For most of the late 19th and early 20th centuries, the newspaper industry underwent a land rush, as publishers fought to build their news empires across the continent. On the way, some acquired real estate assets in central city locations that they and their organizations doggedly clung to as physical representations of their brand. Many commissioned esteemed architects of the day to design buildings to reinforce their brand as the biggest, best and first.
Today, the industry’s need to run a tight ship — to streamline operations, reduce costs and, where appropriate, monetize valuable assets — has become even more important. This is providing real estate investors and, more specifically, experienced office developers, with a blank canvas upon which to build the next iteration of creative office space.

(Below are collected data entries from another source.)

/-- An axis replaced, with the registers that show it: POS, VEL and MOVING (R369, R389). -/
def Dev.setAxis (d : Dev) (a : Nat) (x : Axis) : Dev :=
  let d := { d with axes := tset Axis.init a x d.axes }
  ((d.set (Reg.MOT.POS.POS a) (ofSigned 32 (x.pos.fdiv posUnit))).set (Reg.MOT.VEL.V a) (ofSigned 32 (x.vel.tdiv velUnit))).put
    (Reg.MOT.STAT.MOVING a) x.moving

/-- A position register's value in planner units. -/
def Dev.motPos (d : Dev) (f : Fld) : Int := toSigned 32 (d.get f) * posUnit

/-! ### Stopping distance (R371) -/

/-- The distance of a controlled stop from speed `v` at zero acceleration, in planner units, with deceleration D and jerk J. -/
def stopDist (v dd j : Nat) : Nat :=
  let dd := max 1 dd
  let j := max 1 j
  if 256 * ticksPerS ^ 2 * dd ^ 2 ≤ v * j then v ^ 2 / (512 * ticksPerS * dd) + ticksPerS * v * dd / (2 * j)
  else Nat.sqrt (v ^ 3 / (256 * j))

/-- The stopping distance when an acceleration `acc` in the direction of travel has to fall to zero first. -/
def stopDistAcc (v acc dd j : Nat) : Nat :=
  let j' := 256 * max 1 j
  v * acc / j' + acc ^ 3 / (3 * j' ^ 2) + stopDist (v + acc ^ 2 / (2 * j')) dd j

/-- The smallest deceleration between `lo` and `hi` that stops within `rem` (R372). -/
def leastDecel (v j rem : Nat) : Nat → Nat → Nat → Nat
  | 0, _, hi => hi
  | n + 1, lo, hi =>
    if hi ≤ lo then hi
    else
      let m := (lo + hi) / 2
      if stopDist v m j ≤ rem then leastDecel v j rem n lo m else leastDecel v j rem n (m + 1) hi

/-! ### Refusals (R373) -/

/-- Is a fault of severity STOP or above unacknowledged? -/
def Dev.stopFault (d : Dev) : Bool := (d.flt.slots.any fun s => decide (3 ≤ s.2.sev)) || decide (3 ≤ d.flt.ovf)

/-- Is an axis OFF in its safe state, or not enabled? -/
def Dev.axisOff (d : Dev) (a : Nat) : Bool := !d.enabled (pg .MOT a) || (d.axis a).locked

/-- Is the limit towards which a move would run tripped? -/
def Dev.limitAhead (d : Dev) (a : Nat) (dir : Int) : Bool :=
  (decide (dir < 0) && d.is (Reg.MOT.STAT.LIMN a)) || (decide (0 < dir) && d.is (Reg.MOT.STAT.LIMP a))

/-- A command refused with a reason. -/
def moveRefused (a reason : Nat) (d : Dev) : Dev := (d.set (Reg.MOT.STAT.REFUSE a) reason).raise a Kind.MOT.MOVE_REFUSED { arg := reason }

/-- The homing direction of CFG.HOME_MODE: modes 0 and 2 run negative. -/
def Dev.homeDir (d : Dev) (a : Nat) : Int := if d.get (Reg.MOT.CFG.HOME_MODE a) % 2 = 0 then -1 else 1

/-- The reason to refuse START; 0 to accept it. -/
def Dev.startReason (d : Dev) (a : Nat) : Nat :=
  let t := toSigned 32 (d.get (Reg.MOT.TARGET.POS a))
  if d.axisOff a then 1
  else if d.stopFault then 2
  else if d.is (Reg.MOT.CFG.SOFT_EN a) = true ∧
      (t < toSigned 32 (d.get (Reg.MOT.SOFT_LO.POS a)) ∨ toSigned 32 (d.get (Reg.MOT.SOFT_HI.POS a)) < t) then 3
  else if d.limitAhead a (t * posUnit - (d.axis a).pos) then 4
  else if d.is (Reg.MOT.CFG.REQUIRE_HOME a) = true ∧ d.is (Reg.MOT.STAT.HOMED a) = false then 5
  else if (d.axis a).homing ≠ 0 then 6
  else 0

/-! ### Current in force (R379) -/

/-- I_RUN from now on. -/
def runCurrent (a : Nat) (d : Dev) : Dev := (d.set (Reg.MOT.LOAD.I_ACT a) (d.get (Reg.MOT.CURRENT.I_RUN a))).disarm (.hold a)

/-- The axis stands still: I_HOLD follows after HOLD_DELAY. -/
def standCurrent (a : Nat) (d : Dev) : Dev := d.arm (.hold a) (d.get (Reg.MOT.HOLD_DELAY.MS a) * ms)

/-- The axis has stood still for HOLD_DELAY ms. -/
def holdCurrent (a : Nat) (d : Dev) : Dev :=
  d.onTimer (.hold a) fun d =>
    if (d.axis a).moving = true ∨ d.is (Reg.MOT.STAT.OFF a) = true then d
    else d.set (Reg.MOT.LOAD.I_ACT a) (d.get (Reg.MOT.CURRENT.I_HOLD a))

/-- Every gate of an axis low: the motor freewheels. -/
def gatesLow (a : Nat) (d : Dev) : Dev :=
  let d := ((d.put (Reg.MOT.STAT.OFF a) true).set (Reg.MOT.LOAD.I_ACT a) 0).disarm (.hold a)
  { d with axes := tset Axis.init a { d.axis a with duty := [0, 0], opens := [0, 0] } d.axes }

/-- ENABLE set: the axis is energised at the run current; an OFF axis that has seen ENABLE 0 comes back with HOMED 0. -/
def axisEnable (a : Nat) (d : Dev) : Dev :=
  let d := { d with axes := tset Axis.init a { d.axis a with locked := false } d.axes }
  standCurrent a (runCurrent a (d.put (Reg.MOT.STAT.OFF a) false))

/-! ### Commands (R370, R373, R374, R383) -/

/-- What begins with any move: IN_POS falls, the settle time is void and a run of slips is forgotten. -/
def beginMove (a : Nat) (x : Axis) (d : Dev) : Dev :=
  let d := (d.put (Reg.MOT.STAT.IN_POS a) false).disarm (.inPos a)
  runCurrent a (d.setAxis a { x with
    brake := false, kept := false, ends := false, slips := 0
    dUse := d.get (Reg.MOT.D_MAX.D a), jUse := max 1 (d.get (Reg.MOT.J_MAX.J a)) })

/-- CMD.START. -/
def motStart (a : Nat) (d : Dev) : Dev :=
  let r := d.startReason a
  if r ≠ 0 then moveRefused a r d
  else beginMove a { d.axis a with phase := .move, tgt := d.motPos (Reg.MOT.TARGET.POS a) } d

/-- CMD.HOME. -/
def motHome (a : Nat) (d : Dev) : Dev :=
  if d.axisOff a then moveRefused a 1 d
  else if d.stopFault then moveRefused a 2 d
  else if d.limitAhead a (d.homeDir a) then moveRefused a 4 d
  else
    let x := d.axis a
    (beginMove a { x with phase := .seek, homing := 1, dir := d.homeDir a, from_ := x.pos } d).put (Reg.MOT.STAT.HOMING a) true

/-- CMD.SET_POS. -/
def motSetPos (a : Nat) (d : Dev) : Dev :=
  let x := d.axis a
  if d.axisOff a then moveRefused a 1 d
  else if d.stopFault then moveRefused a 2 d
  else if x.moving = true ∨ x.phase ≠ .idle then moveRefused a 7 d
  else d.setAxis a { x with pos := d.motPos (Reg.MOT.POS_SET.POS a) }

/-- A homing run ends without a reference. -/
def homingEnds (a : Nat) (d : Dev) : Dev :=
  (d.setAxis a { d.axis a with homing := 0 }).put (Reg.MOT.STAT.HOMING a) false

/-- A stop of what is under way: controlled, or quick.  It ends a move or a homing, also one that is stopping past its
reference; a stop under way otherwise only becomes quicker. -/
def axisStop (a : Nat) (quick : Bool) (d : Dev) : Dev :=
  let x := d.axis a
  let cut (ph : AxisPhase) := homingEnds a (d.setAxis a { x with phase := ph, ends := true })
  match x.phase with
  | .idle => d
  | .quick => if x.homing = 0 then d else cut .quick
  | .stop => if x.homing ≠ 0 then cut (if quick then .quick else .stop) else if quick then d.setAxis a { x with phase := .quick } else d
  | .move | .seek => cut (if quick then .quick else .stop)

/-- MOTC.STOP_ALL.GO. -/
def stopAll (d : Dev) : Dev :=
  let d := (List.range 8).foldl (fun d a => axisStop a false d) d
  let d := { d with motc := { d.motc with stopAll := true } }
  if (List.range 8).all fun a => (d.axis a).phase == .idle then ({ d with motc := { d.motc with stopAll := false } }).ev .MOTC 0 2 else d

/-- The safe state of an axis that stands still (R375). -/
def safeState (a : Nat) (d : Dev) : Dev :=
  let d := d.setAxis a { d.axis a with safe := false }
  if d.is (Reg.MOT.CFG.SAFE_MODE a) then
    let d := gatesLow a (d.put (Reg.MOT.STAT.HOMED a) false)
    { d with axes := tset Axis.init a { d.axis a with locked := true } d.axes }
  else d

/-- The STOP reaction on the axes: controlled stops. -/
def motFaultStop (d : Dev) : Dev := (List.range 8).foldl (fun d a => axisStop a false d) d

Reusing Other Newspaper Buildings and Sites
Many other former newspaper buildings are currently in various stages of redevelopment across the U.S. Here are just a few more examples:
The Seattle Times. Canadian developer Onni Group purchased the former Seattle Times headquarters building in the South Lake Union neighborhood in November 2013 for $29 million. It plans to demolish the 1930s era building, preserving the historic facade, and build four residential towers with almost 2,000 multifamily units as well as ground-level retail space.
The Washington Post. Washington, D.C.-based Carr Properties purchased the former Washington Post headquarters buildings in downtown Washington in 2013. It began demolishing the structures in March 2016 and is now developing a $650 million mixed-use project on the site that is expected to deliver in mid-2018. The building, which will house the new Fannie Mae headquarters, will be known as Midtown Center.

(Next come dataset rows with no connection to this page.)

-- ==== Sys2Proof/Machine/Bus.lean ====
section
/-!
DEFINITION. Register accesses (R5 to R8, R28 to R37, R43, R44): one 32-bit read and one 32-bit write of a BAR0 offset, field
by field, with the header of every page, the guarded fields, the `_LO`/`_HI` pairs and what a write starts in its block.
-/
namespace Sys2Proof.Machine

/-- Who makes an access: its master ID, whether it carries the access code 0x4 (Spring, the management port), and whose halves
of `_LO`/`_HI` pairs it uses: the host, the management port and Spring share master ID 0x00 and are masters of their own
(R44). -/
structure Party where
  master   : Nat
  internal : Bool
  halves   : Nat := if internal then 256 + master else master
deriving DecidableEq, Repr

/-- The host (R43). -/
def Party.host : Party := { master := 0, internal := false }

/-- The management port (R478). -/
def Party.inner : Party := { master := 0, internal := true }

/-- A Spring entry (R66). -/
def Party.spring : Party := { master := 0, internal := true, halves := 512 }

/-- Does the access come over PCIe? -/
def Party.isHost (w : Party) : Bool := w.master == 0 && !w.internal

/-- The access code of Table 2.6: 1 read, 2 write, 4 internal. -/
def Party.code (w : Party) (write : Bool) : Nat := if w.internal then 4 else if write then 2 else 1

/-- A discarded access recorded (R28, R34, R35, R37). -/
def discarded (k : FKind) (w : Party) (write : Bool) (addr : Nat) (d : Dev) : Dev :=
  d.raise 0 k { access := w.code write, master := w.master, addr }

/-! ### Fields computed when read -/

/-- The SYS, EVT, CLK and GPIO fields that no register holds. -/
def plainView (d : Dev) (f : Fld) : Option Nat :=
  let i := (f.off - 0x40) / 4
  if f = Reg.SYS.LEVEL_STAT.WINDOW then some (b2n (d.running .levelWindow))
  else if f = Reg.EVT.SRC_STAT.RAISED i then
    some ((List.range 32).foldl (fun a b => if d.srcRaised (32 * i + b) then setB a b else a) 0)
  else if f = Reg.CLK.TS.TS then some d.ts
  else if f = Reg.GPIO.IN.LEVEL then some d.gpioIn
  else none

/-- A field's value as computed by its block, when no register holds it. -/
def Dev.view (u : Fuses) (d : Dev) (n : Nat) (b : Blk) (f : Fld) : Option Nat :=
  match b with
  | .SEC => secView u d f
  | .FLT => fltView d f
  | .SED => sedView d f
  | .CAL => calView d f
  | .BAS => basView d f
  | .SHL => shlView d f
  | .DMAC => dmacView d f
  | .CMPC | .CMP => cmpView d f
  | .DCM => dcmView d n f
  | .EOUT => eoutView d n f
  | .EMR => emrView d f
  | .EML => emlView d n f
  | .PRT => prtView d f
  | .TRG => trgView d f
  | .THM => thmView d f
  | .SND => sndView d f
  | .MSK => mskView d f
  | .ENG | .ENGX => engView d f
  | .MOTC | .MOT => motcView d f
  | .SYS | .EVT | .CLK | .GPIO => plainView d f
  | _ => none

/-- A field's value. -/
def Dev.value (u : Fuses) (d : Dev) (n : Nat) (b : Blk) (f : Fld) : Nat := (d.view u n b f).getD (d.get f)

/-- What a field whose value is `v` shows in the 32-bit register at `off`; a WO field reads zero (R5). -/
def Fld.shown (f : Fld) (v off : Nat) : Nat :=
  if f.acc = .wo then 0
  else
    let w := v % f.cap * 2 ^ f.lo
    if f.off = off then w % 2 ^ 32 else w / 2 ^ 32

/-! ### Reading -/

/-- BLK_ID (R474). -/
def blkId (b : Blk) (n : Nat) : Nat := (0x8000 + b.base) * 65536 + n * 256 + 0xB0

/-- BLK_CAPS: a layout only where the owning chapter gives one (R475, and R206 for HPT). -/
def blkCaps (b : Blk) : Nat := if b = .HPT then 0x00101044 else 0

/-- A header register (Tables 2.3 to 2.6). -/
def headerValue (d : Dev) (b : Blk) (n off : Nat) : Nat :=
  let page := pg b n
  if off = 0x000 then blkId b n
  else if off = 0x004 then blkCaps b
  else if off = 0x018 ∨ off = 0x01C then d.get (Reg.HDR.EV_RAW page)
  else ((Reg.HDR.fields page).filter (·.covers off)).foldl (fun a f => a + f.shown (d.get f) off) 0

/-- An RC field cleared by a read (R5): a stored counter returns to its reset value. -/
def clearRead (b : Blk) (d : Dev) (f : Fld) : Dev :=
  if f.acc ≠ .rc then d
  else if f = Reg.BAS.DLY_CNT.COUNT then dlyClear d
  else if b = .MSK then mskClear f d
  else if b = .SND ∧ (sndView d f).isSome = true then sndClear f d
  else d.set f f.rst

/-- The two halves of a pair for a master (`master` says whose halves): the latched `_HI` half is returned once, after a read of `_LO` (R8, R44). -/
def pairRead (master addr : Nat) (lo hi : Bool) (low high : Nat) (d : Dev) : Nat × Dev :=
  if lo then (low, { d with bus := { d.bus with hiLatch := aset (master, addr) high d.bus.hiLatch } })
  else if hi then
    match aget (master, addr - 4) d.bus.hiLatch with
    | some v => (v, { d with bus := { d.bus with hiLatch := adel (master, addr - 4) d.bus.hiLatch } })
    | none => (high, d)
  else (low, d)

/-- Is a register the `_LO` half, or the `_HI` half, of a pair? -/
def isLo (fs : List Fld) (off : Nat) : Bool := fs.any fun f => f.pair && f.off == off
/-- See `isLo`. -/
def isHi (fs : List Fld) (off : Nat) : Bool := fs.any fun f => f.pair && f.off + 4 == off

/-- The sum of what some fields show at an offset. -/
def shownSum (val : Fld → Nat) (fs : List Fld) (off : Nat) : Nat := fs.foldl (fun a f => a + f.shown (val f) off) 0

/-- A 32-bit register read: the value, the completion code (Table 2.9), and the device after it. -/
def busRead (u : Fuses) (w : Party) (addr : Nat) (d : Dev) : Nat × Nat × Dev :=
  let page := addr / 4096
  let off := addr % 4096 / 4 * 4
  match Blk.ofPage page with
  | none => if w.isHost then (0, 0, d) else (0, 0x11, discarded Kind.SYS.ABSENT_TARGET w false addr d)
  | some (b, n) =>
    let read (val : Fld → Nat) (fs : List Fld) : Nat × Nat × Dev :=
      let lo := isLo fs off
      let hi := isHi fs off
      let base := if hi then off - 4 else off
      let r := pairRead w.halves (page * 4096 + off) lo hi (shownSum val fs base) (shownSum val fs (base + 4)) d
      (r.1, 0, r.2)
    if 0xF00 ≤ off then (0, 0, d)
    else if off < 0x040 then
      if off = 0x020 ∨ off = 0x024 ∨ off = 0x028 ∨ off = 0x02C then
        read d.get ((Reg.HDR.fields page).filter (·.covers off))
      else (headerValue d b n off, 0, d)
    else if d.pageOff page then (0, 0, d)
    else
      let fs := b.fieldsAt n off
      let r := read (d.value u n b) fs
      let d := fs.foldl (clearRead b) r.2.2
      let d := if fs.contains Reg.GPIO.IN.LEVEL then d.drawn else d
      (r.1, 0, d)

The San Diego Daily Transcript. San Diego-based SDPB Holdings LLC recently purchased the 35,000-square-foot former headquarters of the Daily Transcript, which is located in the city’s emerging Uptown/Bankers Hill neighborhood, for $5.3 million. The developer has plans to convert it into creative office space.

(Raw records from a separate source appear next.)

-- ==== Sys2Proof/Machine/Spring.lean ====
section
/-!
DEFINITION. The Spring script of bring-up step B6 (R64 to R67): verification, and one operation for each entry.
-/
namespace Sys2Proof.Machine

/-- The largest number of entries (R64). -/
def springMax : Nat := 4093

/-- The outcome of the checks of R65: 1 the script runs, 3 absent, 4 rejected. -/
def springCheck (u : Fuses) (d : Dev) (head : Bytes) : Nat :=
  let n := leAt head 8 4
  let body := memRead 0xFF d.flash 32 (16 * n)
  let slot := byteAt head 6
  let tag := memRead 0xFF d.flash (32 + 16 * n) 16
  if 3 ≤ u.state then 3
  else if leAt head 0 4 ≠ 0x47525053 ∨ byteAt head 4 ≠ 1 then 3
  else if n = 0 ∨ springMax < n then 4
  else if crc32c (head.take 16 ++ body) ≠ leAt head 16 4 then 4
  else if u.state = 0 then 1
  else if byteAt head 5 % 2 = 1 ∧ slot < 8 ∧ (u.rows.getLast?.getD 0).testBit slot = true ∧ (u.slot slot).code = 1 ∧
      cmac (natBytes (u.slot slot).key) (natBytes (head ++ body)) = natBytes tag then 1
  else 4

/-- The number of entries of the script in hand. -/
def Spring.count (x : Spring) : Nat := leAt x.script 8 4

/-- Bytes `o` to `o + n - 1` of the entry at which the script is, as a number (Table 3.9). -/
def Spring.part (x : Spring) (o n : Nat) : Nat := leAt x.script (32 + 16 * x.entry + o) n

/-- OP of the entry. -/
def Spring.op (x : Spring) : Nat := x.part 0 1

/-- Does the script stop at the entry it has reached: an OP not listed, or an OFFSET that is not dword-aligned (R66)? -/
def Spring.bad (x : Spring) : Bool :=
  let op := x.op
  !(op == 1 || op == 2 || op == 3 || op == 4 || op == 0x0F) || x.part 4 4 % 4 != 0

/-- The script has run to its end: STATE 2. -/
def springDone (d : Dev) : Dev := springEnds ((d.set Reg.SYS.SPRING_STAT.STATE 2).set Reg.SYS.SPRING_STAT.ENTRY 0)

/-- The script has reached an entry, or its end. -/
def springReach (d : Dev) : Dev :=
  let x := d.sys.spring
  if x.count ≤ x.entry then springDone d
  else if x.bad then springStop true d
  else d

/-- The entry is executed: the next one follows. -/
def springNext (d : Dev) : Dev :=
  let x := d.sys.spring
  let d := (d.disarm .springDelay).disarm .springPoll
  springReach { d.bump Reg.SYS.SPRING_STAT.EXECUTED 1 with sys := { d.sys with spring := { x with entry := x.entry + 1, waiting := 0 } } }

/-- B6 starts after B3 (R65): the script is verified, and runs or not. -/
def springStart (u : Fuses) (d : Dev) : Dev :=
  if d.get Reg.SYS.SPRING_STAT.STATE ≠ 0 ∨ d.is Reg.SYS.BRINGUP.SHALLOWS_READY = false ∨ d.sys.stopAtB3 = true then d
  else
    let head := memRead 0xFF d.flash 0 32
    let res := springCheck u d head
    if res = 1 then
      let x : Spring := { script := head ++ memRead 0xFF d.flash 32 (16 * leAt head 8 4), entry := 0, waiting := 0 }
      let d : Dev := { d with sys := { d.sys with spring := x } }
      springReach ((d.set Reg.SYS.SPRING_STAT.STATE 1).arm .springLimit (10 * Sys2Proof.Machine.sec))
    else
      let d : Dev := { d with sys := { d.sys with spring := { script := [], entry := 0, waiting := 0 } } }
      let d := springEnds (d.set Reg.SYS.SPRING_STAT.STATE res)
      if res = 4 then d.raise 0 Kind.SYS.SPRING_REJECTED else d

/-- Is the script at an entry of an operation that it has not started to wait on? -/
def Dev.springAt (d : Dev) (op : Nat) : Bool :=
  d.get Reg.SYS.SPRING_STAT.STATE == 1 && d.sys.spring.waiting == 0 && d.sys.spring.op == op

/-- Does the script wait: 1 in a POLL, 2 in a DELAY? -/
def Dev.springWaits (d : Dev) (w : Nat) : Bool := d.get Reg.SYS.SPRING_STAT.STATE == 1 && d.sys.spring.waiting == w

/-- A write of the script has been made; it goes on to the next entry unless the write itself has ended it. -/
def springWrote (x : Spring) (d : Dev) : Dev :=
  if d.get Reg.SYS.SPRING_STAT.STATE = 1 ∧ d.sys.spring = x then springNext d else d

/-- WRITE. -/
def springWrite (u : Fuses) (d : Dev) : Dev :=
  let x := d.sys.spring
  if d.springAt 1 then 
    let r := busWrite u Party.spring (x.part 4 4) (x.part 8 4) d
    springWrote x (completed Party.spring r.1 r.2)
  else d

/-- MODIFY. -/
def springModify (u : Fuses) (d : Dev) : Dev :=
  let x := d.sys.spring
  if d.springAt 2 then
    let r := busRead u Party.spring (x.part 4 4) d
    let v := andNot r.1 (x.part 12 4) ||| (x.part 8 4 &&& x.part 12 4)
    let w := busWrite u Party.spring (x.part 4 4) v (completed Party.spring r.2.1 r.2.2)
    springWrote x (completed Party.spring w.1 w.2)
  else d

/-- POLL: the wait begins. -/
def springPoll (d : Dev) : Dev :=
  let x := d.sys.spring
  if d.springAt 3 then
    { d with sys := { d.sys with spring := { x with waiting := 1 } } }.arm .springPoll (x.part 2 2 * 10 * us)
  else d

/-- The polled register is read; the script goes on when the condition holds. -/
def springPollMet (u : Fuses) (d : Dev) : Dev :=
  let x := d.sys.spring
  if d.springWaits 1 then
    let r := busRead u Party.spring (x.part 4 4) d
    let d := completed Party.spring r.2.1 r.2.2
    if r.1 &&& x.part 12 4 = x.part 8 4 then springNext d else d
  else d

/-- A POLL's time passes: the script goes on, or stops when STOP_ON_TIMEOUT is 1. -/
def springPollTimeout (d : Dev) : Dev :=
  if d.springWaits 1 then
    d.onTimer .springPoll fun d => if byteAt d.sys.spring.script 5 / 2 % 2 = 1 then springStop true d else springNext d
  else d

/-- DELAY: the wait begins, of at most 1 s. -/
def springDelay (d : Dev) : Dev :=
  let x := d.sys.spring
  if d.springAt 4 then
    { d with sys := { d.sys with spring := { x with waiting := 2 } } }.arm .springDelay (min 1000000 (x.part 8 4) * us)
  else d

/-- A DELAY ends. -/
def springDelayEnd (d : Dev) : Dev := if d.springWaits 2 then d.onTimer .springDelay springNext else d

/-- END. -/
def springEndEntry (d : Dev) : Dev :=
  if d.springAt 0x0F then springDone (d.bump Reg.SYS.SPRING_STAT.EXECUTED 1) else d

/-- The script has run 10 s in total. -/
def springTimeLimit (d : Dev) : Dev := d.onTimer .springLimit fun d => springStop false d

end Sys2Proof.Machine
end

Knight Ridder, San Jose, California. Knight Ridder was once the second-largest publisher of daily newspapers in the U.S. Its holdings included the Akron Beacon Journal, Charlotte (North Carolina) Observer and San Jose Mercury News. The San Jose-headquartered media conglomerate lost its corporate identity when it was acquired by McClatchy Newspapers in 2006. Ten years later — and long after it moved out of its corporate offices at 50 West Fernando — two huge Knight Ridder signs still sat atop the downtown San Jose skyscraper. In August 2016, the building’s owners, DivcoWest and Rockpoint Group, completed the first phase of a major capital investment program in the building by unveiling new rooftop signage promoting San Francisco’s Public Broadcasting Service-affiliate, KQED.